600 extra women: How the Army did it - Women's Agenda

600 extra women: How the Army did it

When Brigadier Gavan Reynolds AM joined the Australian Defence Force in the particularly ‘Orwellian’ time of 1984, he felt very comfortable.

Everybody, he said, looked like him. They were male, and they were white. Most had also come from a private school and played rugby.

A couple of decades later and the Army realised it had a serious recruitment problem, with just a tiny proportion of its workforce female. Australian business and society had evolved, the Army was still stuck in the Cold War past.

Speaking at the Macquarie University Women Management Work conference this morning, Brigadier Reynolds shared what’s working for creating a more inclusive culture in the Army, and how he worked with former LT David Morrison to recruit an extra 600 women, upping the female workforce by 12%.

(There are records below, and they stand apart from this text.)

-- ==== Sys2Proof/Word.lean ====
section
/-! DEFINITION. The word types of the 4810's buses and counts, and the sparse table that holds numbered things. -/

namespace Sys2Proof

/-- A word on a port bus: 16 bits (spec 00 0.6). -/
abbrev Word := BitVec 16

/-- A byte of a message. -/
abbrev Byte := BitVec 8

/-- A value of the exchange clock: a 24-bit count of ticks (spec 00 0.6, R116). -/
abbrev Stamp := BitVec 24

/-- The 32 data bits of a record-memory word (R105). -/
abbrev RecordData := BitVec 32

/-- One bit for each of the 39 bit positions of a record-memory word: data bits 31..0, check bits 38..32
(R105, R113). -/
abbrev RecordBits := BitVec 39

/-- A set of the thirteen stream causes, one bit each, placed as SIGNAL_B places them (R130, Table 10-4). -/
abbrev CauseSet := BitVec 13

/-- A port number, 0 to 3 (spec 00 0.6). -/
abbrev Port := Fin 4

/-- A cursor number: 0 for W0 or T0, 1 for W1 or T1 (R167). -/
abbrev CursorIx := Fin 2

/-- A sparse table of numbered things: (number, value) pairs. A number that is not listed holds the table's
default value; the canonical form is `Machine.tableWf`. -/
abbrev Table (α : Type) := List (Nat × α)

end Sys2Proof
end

Most of us know some of ADF’s recent initiatives well. Former LT Morrison became an extremely vocal advocate for diversity and inclusion across the army, and put his face to the now famous YouTube speech in which he told members that the, “standard you walk past is the standard you accept”. Every ADF member was required to watch the video.

Making diversity and inclusion a priority at the highest level, as Morrison did, was one of three key points Brigadier Reynolds believes is necessary for creating cultural and structural change across the ADF and within any major organisation.

His second point is that the issue that’s holding an organisation back on diversity needs to be framed and understood. In the Army, the catalyst for realising there was a major issue was two-fold. Recruitment had dropped, and a number of scandals had broken publicly. “We had a good hard look at ourselves and realised we needed to change,” he said. “Something was horrifically wrong with our culture that allowed those incidents to take place. We needed a framework that fitted the new century.”

His final point was to design collaborative initiatives with a practical outcome. “It isn’t useful to tell people to be inclusive, unless you create the structures, the policies and the means for them to be inclusive.”

In the Army, including the word ‘respect’ as one of its four core values, has been essential to changing the culture, he said. Meanwhile, the first criteria on annual performance reports now covers inclusive and collaborative values. “This has been the most powerful tool,” he said. “What it has done is articulate to the workforce that we believe in a culture that’s collaborative and inclusive.”

The Army is now putting an emphasis on increasing the number of Indigenous recruits, before going on to expand its ethnic base.